There’s no concrete limits on what rules can be based on, just try not to confuse it with the other models! Again, everything is generally controlled by administrators.
The main benefits are how granular control is, and the lack of oversight required (e.g. existing rules will automatically be applied to new subjects).
The main drawback is handling the complexity surrounding using and maintaining rule-bases. What if different rules conflict, and where are the rule computations carried out?
Attribute-based Access Control (ABAC)
Our next access control model is based on attributes of the subject, object, action (what the subject is trying to do to the object), and the context of the interaction.
Examples of attributes include:
- For a subject: job role, seniority, organisation…
- For an object: creation date, last updated, author, file type, creation date…

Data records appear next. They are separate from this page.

/-- One packet of an RFC 8888 report: output SSRC, sequence, and the reported arrival (ns on the receiver's clock), none
when lost (R235). -/
structure FbReport where
  ssrc : Word := 0
  seq : BitVec 16 := 0
  arrivalNs : Option Nat := none
deriving DecidableEq, Repr, Inhabited

/-- A thread descriptor's fields as posted (R396). -/
structure Desc where
  cls : Nat := 0
  affinity : List Nat := []
  priority : Nat := 0
  flow : Option Nat := none
  budgetUs : Nat := 0
deriving DecidableEq, Repr, Inhabited

/-- A slice, tile or tile group of a picture that a decode job ran (R160). -/
structure UnitResult where
  /-- Spatial layer of its frame. -/
  sid : Nat := 0
  /-- Its 16×16 blocks in raster order, as runs of a first block and a number: a tile of several columns has one run a block row. -/
  runs : List (Nat × Nat) := []
  /-- Sequence numbers of the packets that carry it. -/
  seqs : List (BitVec 16) := []
  /-- A syntax error in what the unit carries. -/
  bad : Bool := false
  /-- A reference fetch met a poisoned word (R21). -/
  refPoison : Bool := false
deriving DecidableEq, Repr, Inhabited

/-- The outcome of a decode job (R147, R158-R166). -/
structure DecodeResult where
  /-- The picture's units; blocks that none of them holds form one more. -/
  units : List UnitResult := []
  /-- It uses an unsupported tool inside a conforming sequence (R163). -/
  unsupported : Bool := false
deriving DecidableEq, Repr, Inhabited

/-- A block of an encoded picture as mode decision split it (R182). -/
structure BlockCode where
  x : Nat := 0
  y : Nat := 0
  w : Nat := 16
  h : Nat := 16
  /-- The reference of an inter block, by its place among those of the picture; none: intra. -/
  ref : Option Nat := none
  /-- Its reference fetch met a poisoned word (R21, R185). -/
  poisoned : Bool := false
deriving DecidableEq, Repr, Inhabited

/-- What the row coder produced for one spatial layer, or one synthesised picture (R190). -/
structure LayerCode where
  /-- Quantiser of the picture. -/
  qp : Nat := 0
  /-- Bits of each row at the quantiser offsets -2 to 2. -/
  rows : List (List Nat) := []
  /-- Bits of the remaining rows at minimum cost, from the row where that starts. -/
  fill : Nat := 0
  /-- Its slices, tiles or tile groups. -/
  units : Nat := 1
  /-- Its blocks in coding order. -/
  blocks : List BlockCode := []
deriving DecidableEq, Repr, Inhabited

/-- The outcome of an encode job (R177, R187-R191). -/
structure EncodeResult where
  /-- Its spatial layers, or the synthesised pictures. -/
  layers : List LayerCode := []
deriving DecidableEq, Repr, Inhabited

/-- A downstream PHY frame at its expected position (R284). -/
structure PhyFrame where
  /-- PSync bits that differ from the pattern. -/
  psyncErrors : Nat := 0
  /-- Counter-structure HEC: 0 good, 1 corrected, 2 uncorrectable. -/
  hec : Nat := 0
  /-- Superframe counter. -/
  counter : Nat := 0
  /-- FEC codewords received. -/
  codewords : Nat := 0
  /-- FEC codewords corrected. -/
  corrected : Nat := 0
  /-- FEC bits corrected. -/
  bits : Nat := 0
  /-- FEC codewords uncorrectable. -/
  uncorrectable : Nat := 0
  /-- Received optical power, 0.002 dBm. -/
  rxPower : Word := 0
deriving DecidableEq, Repr, Inhabited

/-- An XGEM frame (R287). -/
structure Xgem where
  /-- XGEM Port-ID. -/
  portId : Nat := 0
  /-- Key index, 0 for no encryption. -/
  keyIdx : Nat := 0
  /-- Last fragment of its Ethernet frame. -/
  last : Bool := true
  /-- The header HEC is uncorrectable. -/
  hecBad : Bool := false
  /-- Words of the PHY frame's payload left when the header is uncorrectable. -/
  lostWords : Nat := 0
  /-- Payload bytes of this fragment. -/
  bytes : Nat := 0
  /-- The Ethernet frame's source MAC address is one of the module's own. -/
  ownMac : Bool := false
  /-- The UDP datagram that the Ethernet frame carries, if any. -/
  d : Option Datagram := none
deriving DecidableEq, Repr, Inhabited
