-- ==== Sys2Proof/Decode.lean ====
section
/-!
DEFINITION. Table words: the opcode table gives no row any bits, so no word spells a command.
-/

namespace Sys2Proof

/-- The command a word spells by the table's bits. spec/opcode_table.json gives no row any field, so a word spells none
(log 5). -/
def decodeTableWord (_nbits _w : Nat) : Option Instr := none

end Sys2Proof
end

- For an action: if it’s a read, write, execute…
- For the context: time, location, device…
We may implement a rule saying ‘anyone in marketing can read all budget documents relevant for their quarterly planning’.

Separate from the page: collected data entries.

/-- A stream (R57, R59, R88). -/
structure Stream where
  /-- true: LOCAL (R59). -/
  origin : Bool
  /-- payload type (R88). -/
  pt : Nat
  /-- codec code (R66). -/
  codec : Nat
  /-- SSRC (R88). -/
  ssrc : Word
  /-- RTX payload type (R88). -/
  rtxPt : Nat
  /-- FlexFEC payload type (R88). -/
  fecPt : Nat
  /-- RTX SSRC (R88). -/
  rtxSsrc : Word
  /-- FlexFEC SSRC (R88). -/
  fecSsrc : Word
  /-- head of its Ledger chain (R70). -/
  head : Option Nat
  /-- chain unusable until STREAM_REMOVE (R71). -/
  unusable : Bool
  /-- timestamp of the last packet received (R75). -/
  lastTs : Option Word
  /-- highest sequence received (R68). -/
  maxSeq : Option Word
  /-- gaps seen (R68). -/
  gaps : List (Nat × Nat × Nat)
  /-- packets counted as lost (R69). -/
  lostPkts : Nat
  /-- packets recovered by FlexFEC (R69). -/
  recovered : Nat
  /-- when its last packet was forked (R274). -/
  lastNs : Nat
  /-- last RFC 8888 report (R68). -/
  fbNs : Nat
  /-- wire bytes of the last 1 s by layer (R235). -/
  layerBytes : List (Nat × Nat × Nat)
  /-- jitter buffer (R93). -/
  jitter : Jitter
  /-- last keyframe request (R247). -/
  lastReq : Option Nat
  /-- nothing since the last key picture makes it fail R195 (R195). -/
  synthOk : Bool
  /-- 10-bit (R200). -/
  ten : Bool
  /-- times synthesis was withheld (R201). -/
  withheldNs : List Nat
  /-- no synthesis before this time (R201). -/
  backoffNs : Nat
  /-- last measured lossless bits per pixel (R200). -/
  bpp : Option Nat
  /-- LOCAL: next sequence number produced (R179). -/
  txSeq : Word
  /-- LOCAL: 0 none, 1 audio encode group, 2 video encoder context (R59). -/
  binding : Nat
  /-- arrivals to report in RFC 8888 feedback (R68). -/
  feedback : List (Nat × Nat)
  /-- reception statistics for report blocks (R68). -/
  rx : RtpRx
deriving DecidableEq, Repr

/-- Stream at reset. -/
def Stream.reset : Stream where
  origin := false
  pt := 0
  codec := 0
  ssrc := 0
  rtxPt := 0
  fecPt := 0
  rtxSsrc := 0
  fecSsrc := 0
  head := none
  unusable := false
  lastTs := none
  maxSeq := none
  gaps := []
  lostPkts := 0
  recovered := 0
  lastNs := 0
  fbNs := 0
  layerBytes := []
  jitter := Jitter.reset
  lastReq := none
  synthOk := true
  ten := false
  withheldNs := []
  backoffNs := 0
  bpp := none
  txSeq := 0
  binding := 0
  feedback := []
  rx := RtpRx.reset

/-- A Ledger entry (R70). -/
structure Entry where
  /-- next entry of the chain; none: last (R70). -/
  next : Option Nat
  /-- source stream (R70). -/
  source : Nat
  /-- destination leg (R70). -/
  dest : Nat
  /-- operating-point mask in force (R70). -/
  active : Nat
  /-- operating-point mask requested (R70). -/
  target : Nat
  /-- egress port (R70). -/
  port : Nat
  /-- 0 AUD, 1 CTL, 2 VID, 3 REP (R70). -/
  service : Nat
  /-- flags bit 0 (R70). -/
  valid : Bool
  /-- flags bit 1 (R70). -/
  paused : Bool
  /-- flags bit 2 (R70). -/
  rtx : Bool
  /-- flags bit 3 (R70). -/
  fec : Bool
  /-- flags bit 4 (R70). -/
  awaiting : Bool
  /-- flags bit 5 (R70). -/
  tree : Bool
  /-- flags bit 6 (R70). -/
  contPend : Bool
  /-- output SSRC (R70). -/
  ssrcOut : Word
  /-- added to the input sequence (R70). -/
  seqOff : BitVec 16
  /-- input sequence at the last change of seq_off (R70). -/
  chgSeq : BitVec 16
  /-- added to the input timestamp (R70). -/
  tsOff : Word
  /-- last in-order input sequence examined (R70). -/
  lastIn : BitVec 16
  /-- output payload type (R70). -/
  ptOut : Nat
  /-- last output timestamp sent (R70). -/
  lastTs : Word
  /-- a walk has visited the entry (last_in is set) (R77). -/
  started : Bool
  /-- seq_off as it stood when the source changed (R77). -/
  seqOffOld : BitVec 16
  /-- TSU time of the last send (R77). -/
  lastSendNs : Nat
  /-- target mask given at SUB_ADD (R242). -/
  ceiling : Nat
  /-- video share last published (R241). -/
  share : Nat
  /-- retransmission window: output seq, Cairn record, ns, output timestamp (R79). -/
  window : List (Nat × Option Nat × Nat × Word)
  /-- when flags bit 4 was set (R246). -/
  awaitNs : Nat
  /-- since when a higher point has passed the test (R243). -/
  upSince : List (Nat × Nat)
  /-- up-switch hold (R243). -/
  holdMs : Nat
  /-- last up-switch (R243). -/
  lastUp : Nat
  /-- last decrease within 5 s of an up-switch (R243). -/
  lastFailNs : Nat
  /-- since when the share has been below half the lowest point (R243). -/
  lowSince : Option Nat
  /-- synthetic mask (R198). -/
  synth : List Nat
  /-- repair job serving the entry (R197). -/
  repair : Option Nat
  /-- repair queue: arrival (ns) and packet (R197). -/
  repairQ : List (Nat × RtpPkt)
  /-- synthesised packets kept: output sequence, packet, elapsed ns at which they go (R197). -/
  synPk : List (Nat × RtpPkt × Nat)
  /-- next RTX sequence number (R79). -/
  rtxSeq : Nat
  /-- protected packets since the last repair packet (R240). -/
  fecRun : Nat
  /-- longest packet of that run (R240). -/
  fecLen : Nat
  /-- pictures withheld (R198). -/
  withheld : Nat
  /-- refresh needs to handle at the next computation: trigger of R252 plus 16 times the method of R203 (R246). -/
  needs : List Nat
  /-- maintained by an audio leg binding (R112). -/
  maintained : Bool
  /-- TSU time of the next SR of its output SSRC, drawn when the last one was sent (R68). -/
  srDue : Option Nat
  /-- highest output sequence number sent (R79). -/
  outTop : Option Nat
  /-- last_in as it stood when the source changed (R77). -/
  lastInOld : BitVec 16
  /-- packets sent, for its sender reports (R68). -/
  outPkts : Nat
  /-- payload bytes sent, for its sender reports (R68). -/
  outBytes : Nat
deriving DecidableEq, Repr

/-- Entry at reset. -/
def Entry.reset : Entry where
  next := none
  source := 0
  dest := 0
  active := 0
  target := 0
  port := 0
  service := 0
  valid := true
  paused := false
  rtx := false
  fec := false
  awaiting := false
  tree := false
  contPend := false
  ssrcOut := 0
  seqOff := 0
  chgSeq := 0
  tsOff := 0
  lastIn := 0
  ptOut := 0
  lastTs := 0
  started := false
  seqOffOld := 0
  lastSendNs := 0
  ceiling := 0
  share := 0
  window := []
  awaitNs := 0
  upSince := []
  holdMs := 2000
  lastUp := 0
  lastFailNs := 0
  lowSince := none
  synth := []
  repair := none
  repairQ := []
  synPk := []
  rtxSeq := 0
  fecRun := 0
  fecLen := 0
  withheld := 0
  needs := []
  maintained := false
  srDue := none
  outTop := none
  lastInOld := 0
  outPkts := 0
  outBytes := 0

/-- A packet forked and waiting for its chain walk (R27, R28, R86). -/
structure WalkItem where
  /-- source stream (R77). -/
  stream : Nat
  /-- the packet (R77). -/
  pkt : RtpPkt
  /-- its buffer (R28). -/
  buf : Option Nat
  /-- egress copies counted at the fork (R28). -/
  planned : Nat
  /-- its Cairn record (R79). -/
  recNo : Option Nat
  /-- it starts a picture (R75). -/
  starts : Bool
deriving DecidableEq, Repr

/-- WalkItem at reset. -/
def WalkItem.reset : WalkItem where
  stream := 0
  pkt := default
  buf := none
  planned := 0
  recNo := none
  starts := false

/-- Forwarding Engine: legs, streams, conferences' identity and the Ledger. -/
structure Fwe where
  /-- legs not FREE (R57). -/
  legs : Tbl Leg
  /-- streams in use (R57). -/
  streams : Tbl Stream
  /-- Ledger entries linked (R70). -/
  ledger : Tbl Entry
  /-- family 0x8000 (R486). -/
  portCnt : List (List Nat)
  /-- IP addresses owned (scope, R62). -/
  owned : List (Option Addr)
  /-- packet path fenced (R25). -/
  fenced : Bool
  /-- packets filtered (R152). -/
  filtered : Nat
  /-- POOL_7 buffers that hold synthesised packets, and when they go (R197). -/
  synBufs : List (Nat × Nat)
  /-- packets waiting for their chain walks, oldest first (R86). -/
  walkQ : List WalkItem
deriving DecidableEq, Repr

/-- Fwe at reset. -/
def Fwe.reset : Fwe where
  legs := []
  streams := []
  ledger := []
  portCnt := List.replicate 15 [0, 0, 0, 0]
  owned := (List.range 64).map (fun i => (Config.ownedAddress i).map fun a => (⟨a.1, a.2⟩ : Addr))
  fenced := false
  filtered := 0
  synBufs := []
  walkQ := []

/-- An SRTP key slot (R352, R353). -/
structure Slot where
  /-- state (R353). -/
  state : SlotState
  /-- suite (R349). -/
  suite : Nat
  /-- MKI length (R360). -/
  mkiLen : Nat
  /-- MKI (R360). -/
  mki : Nat
  /-- master key (R354). -/
  key : List Word
  /-- master salt (R354). -/
  salt : List Word
  /-- packet limit (R358). -/
  pktLimit : Nat
  /-- byte limit (R358). -/
  byteLimit : Nat
  /-- packets used (R358). -/
  pkts : Nat
  /-- bytes used (R358). -/
  bytes : Nat
  /-- tag failures (R362). -/
  tagFails : Nat
  /-- replay drops and drops under R359, R356 (R362). -/
  replays : Nat
  /-- 7/8 of a limit reported (R359). -/
  warned : Bool
  /-- initial rollover counter (R360). -/
  initRoc : Word
  /-- delayed retirement due (R356). -/
  retireNs : Option Nat
  /-- fingerprint (R355). -/
  fp : Word
deriving DecidableEq, Repr

/-- Slot at reset. -/
def Slot.reset : Slot where
  state := .empty
  suite := 0
  mkiLen := 0
  mki := 0
  key := []
  salt := []
  pktLimit := 0x80000000
  byteLimit := 0x40000000000
  pkts := 0
  bytes := 0
  tagFails := 0
  replays := 0
  warned := false
  initRoc := 0
  retireNs := none
  fp := 0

The access engine would need to check the relevant attributes such that the subject had marketing, the action was read, the object had budget plus an attribute indicating it was relevant for marketing.
This model can be controlled centrally, or by the file owners themselves.

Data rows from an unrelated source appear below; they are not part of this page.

-- ==== Sys2Proof/Machine/Cluster.lean ====
section
/-!
DEFINITION. The cluster: roles and the tree, Course and Quoin frames and containers, cluster control cells, lock groups and time
agreement (17 R408-R420, R432, 22 R516).
-/

namespace Sys2Proof.Machine

/-! ### Control cells (R415, R416) -/

/-- Sends a control cell on a port: the kind and position word, the port's next message sequence, then words (R415, R416). -/
def sendControl (p kind : Nat) (ws : List Word) (s : State) : State :=
  if !portSends s p then s
  else
    let n := ((ctiPort s p).txSeq + 1) % 2 ^ 32
    emit (.cell (if p < 4 then 9 + p else 13) (48 + kind) ([w32 (kind + s.cti.position * 256), w32 n] ++ ws))
      (modCtiPort p (fun x => { x with txSeq := n }) s)

/-! ### Frames and containers (R411-R415) -/

/-- Majority of three copies of two bits (R411). -/
def majority3 (b : Nat) : Nat :=
  let bitOf := fun (i : Nat) => b1 (decide (2 ≤ b / 2 ^ i % 2 + b / 2 ^ (i + 2) % 2 + b / 2 ^ (i + 4) % 2))
  bitOf 0 + 2 * bitOf 1

/-- Loss of frame: the port hunts again, and CTI_LOF is raised with the port (R413). -/
def lossOfFrame (p : Nat) (s : State) : State :=
  fault 0x4002 [w32 p] (modCtiPort p (fun x =>
    { x with path := { x.path with sync := .hunt, misses := 0, lods := true }, lofs := inc32 x.lofs, ptrDiff := 0, lostNs := some s.cpr.aonNs }) s)


/-- The pointer rule: it moves with the justification; a value that differs is counted and ignored, and one that differs in three
consecutive frames is adopted and ends the container in progress (R414). -/
def pointerRule (f : CourseFrame) (x : CtiPort) : CtiPort :=
  let v := f.ptr % 2 ^ 14
  let x :=
    if f.ptr / 2 ^ 15 % 2 = 1 then x
    else if v = x.ptr then { x with ptrDiff := 0 }
    else if x.ptrDiff = 2 then
      { x with ptr := v, ptrDiff := 0, ptrDiffs := inc32 x.ptrDiffs, adopts := inc32 x.adopts, contDrop := true }
    else { x with ptrDiff := x.ptrDiff + 1, ptrDiffs := inc32 x.ptrDiffs }
  match majority3 f.just with
  | 1 => { x with ptr := (x.ptr + 4) % 15968, justs := inc32 x.justs }
  | 2 => { x with ptr := (x.ptr + 15964) % 15968, justs := inc32 x.justs }
  | 3 => { x with invJust := inc32 x.invJust }
  | _ => x

/-- The header of a frame whose CRC holds: a counter that does not follow is adopted and counted, and the pointer rule applies; without the
CRC the counter goes on by one (R284, R411, R413, R414). -/
def frameHeader (f : CourseFrame) (x : CtiPort) : CtiPort :=
  let next := (x.path.counter + 1) % 256
  if f.crcOk then
    pointerRule f { x with
      path := { x.path with counter := f.counter % 256 }, rdi := f.rdi
      ctrAdopted := if f.counter % 256 = next then x.ctrAdopted else inc32 x.ctrAdopted }
  else { x with path := { x.path with counter := next } }

/-- A miss at an expected position: the fourth in a row loses the frame (R285, R413). -/
def frameMiss (p : Nat) (f : CourseFrame) (s : State) : State :=
  if 3 ≤ (ctiPort s p).path.misses then lossOfFrame p s
  else modCtiPort p (fun x => frameHeader f { x with path := { x.path with sync := .syncMiss, misses := x.path.misses + 1 } }) s

/-- A good frame in SYNC (R284, R285, R411, R413). -/
def frameGood (p : Nat) (f : CourseFrame) (s : State) : State :=
  modCtiPort p (fun x => frameHeader f { x with path := { x.path with sync := .sync, misses := 0 }, lostNs := none }) s

/-- COURSE_FRAME: what stands at an expected position of a port, or a candidate of its hunt (R284, R285, R413). A port without a
working transceiver finds no frame (R516). -/
def courseFrame (p : Nat) (f : CourseFrame) (s : State) : State :=
  let x := ctiPort s p
  let exact := x.plugged && decide (f.alignErrors = 0)
  let follows := decide (f.counter % 256 = (x.path.counter + 1) % 256)
  let go := fun (st : SyncState) (s : State) =>
    modCtiPort p (fun x => { x with path := { x.path with sync := st, counter := f.counter % 256 } }) s
  if !portOn s p then s
  else match x.path.sync with
  | .hunt => if exact then go .confirm1 s else s
  | .confirm1 => if exact && f.crcOk && follows then go .confirm2 s else go .hunt s
  | .confirm2 =>
    if exact && f.crcOk && follows then
      frameGood p f (modCtiPort p (fun x => { x with path := { x.path with lods := false }, syncWait := false }) s)
    else go .hunt s
  | .sync | .syncMiss => if x.plugged ∧ f.alignErrors ≤ 2 ∧ f.crcOk then frameGood p f s else frameMiss p f s

/-- COURSE_FRAME (R413). -/
def execCourseFrame (port : Nat) (f : CourseFrame) (s : State) : Host.Outcome State Fault Refusal := .next (courseFrame port f s)

/-- A port's frames are delivered. -/
def portInSync (s : State) (p : Nat) : Bool :=
  portOn s p && decide ((ctiPort s p).path.sync = .sync ∨ (ctiPort s p).path.sync = .syncMiss)

/-- CONTAINER_RECEIVED: a header whose CRC fails discards the container whole; a cell header whose CRC fails loses the rest; the
arrival is captured (R414-R416, R464). -/
def execContainerReceived (port : Nat) (c : Container) (s : State) : Host.Outcome State Fault Refusal :=
  if !portInSync s port then .next s
  else if !c.crcOk || (ctiPort s port).contDrop then
    .next (modCtiPort port (fun x =>
      { x with contDrop := false, contDisc := inc32 x.contDisc, cellsLost := inc32 x.cellsLost c.cells }) s)
  else
    let lost := match c.badAt with
      | some i => c.cells - i
      | none => 0
    let (d, s) := drawBelow 3 s
    .next (modCtiPort port (fun x =>
      { x with
        cellsLost := inc32 x.cellsLost lost
        rxTimes := ((c.number % 2 ^ 32, nowNs s + 4 + d) :: x.rxTimes).take 16 }) s)

/-- Position of a HELLO. -/
def helloPos (ws : List Word) : Nat := field (ws.getD 3 0) 2 5

/-- Role of a HELLO. -/
def helloRole (ws : List Word) : Nat := field (ws.getD 3 0) 0 2

/-! ### Suspension and rejoining (R419, R420) -/

/-- Suspends a member from every lock group: CTI_LOCK_SUSPENDED with the cause: 1 offset, 2 delay, 3 UNSET, 4 path lost, 5 settings
differ, 6 tree invalid (R420). -/
def suspend (cause : Nat) (s : State) : State :=
  if s.cti.groups.isEmpty ∨ s.cti.suspended then s
  else fault 0x4003 [w32 cause] { s with cti.suspended := true, cti.cause := cause, cti.suspensions := inc32 s.cti.suspensions }

/-- A lock group's own settings equal those that the manager reports (R418). -/
def settingsMatch (s : State) (g : LockGroup) : Bool :=
  match g.settings, tget s.aue.confs g.conf with
  | some ws, some x =>
    decide ((ws.getD 0 0).toNat % 2 ^ 28 = groupWord g.group x ∧ ws.getD 1 0 = (groupWords g.group x).getD 1 0)
  | _, _ => true

/-- All held lock groups match, or this module is the manager. -/
def allMatch (s : State) : Bool := decide (s.cti.role = 1) || s.cti.groups.all (settingsMatch s)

We can think of attribute-based access control as a flavour of rule-based access control, where the rules take a very specific format.
ABAC is flexible, allows easy onboarding, and granular. However, it’s also also fairly complex!
Identity-based Access Control (IBAC)
IBAC is when a subject is allowed access to an object based on their visual or biometric identity. Once an identity is proven they are checked against an access control list. The most common examples are usernames and passwords (proving your identity by demonstrating access to a secret), or unlocking your phone with Face ID.
The main benefit includes granular control of who can access what. However, with password-based authentication we have issues surrounding their theft. This is circumvented with the introduction of new, biometric-based techniques.
History-based access control (HBAC)
In HBAC we examine a subject’s past security actions to determine if they should be able to access an object.
For example, I am a UK resident, and continually use my bank card in the UK. If a cash withdrawal request suddenly comes from Australia, my bank will most likely deny it.
Previous activities may be examined for the time they were taken, their content, what was accessed etc.
The main advantage is that it requires no extra work from the subject, and is configurable entirely by the administrators. On the other side, it’s not entirely reliable, and requires a backlog of detailed security events.
Combining access control models
Reading through the above, it’s easy to tell some models apart (e.g. discretionary vs mandatory), but more difficult to separate others (e.g. rule-based and attribute-based).
Consulting the literature, the lines do seem blurred. For example, you could augment your attribute-based access control using history-based. If a subject has the right permissions, but their recent usage pattern has been suspicious, then it may well be worth denying their request. This could then be argued to be rule-based.
From what I’ve found, the models are only to aid understanding, they’re not hard and fast rules.
However, whenever you combine them you increase maintenance and usage complexity. Anything you do implement should be done conscientiously.
Breaking the glass!
In certain, extreme circumstances we may want to circumnavigate our access control model. For example, in health services we may want to allow any doctor access to a patient’s personal medical history.
We can either cater to this within our model set up (e.g. a super user role), or by removing access policies all together. It’s worth being conscious of these requirements when designing.
Conclusion
In conclusion we have covered the basic access control models and their relative strengths and weaknesses. We haven’t exhausted the list though! There exist others such as lattice-based access control, graph-based, host-based and many more (a good starting list can be found on Wikipedia here).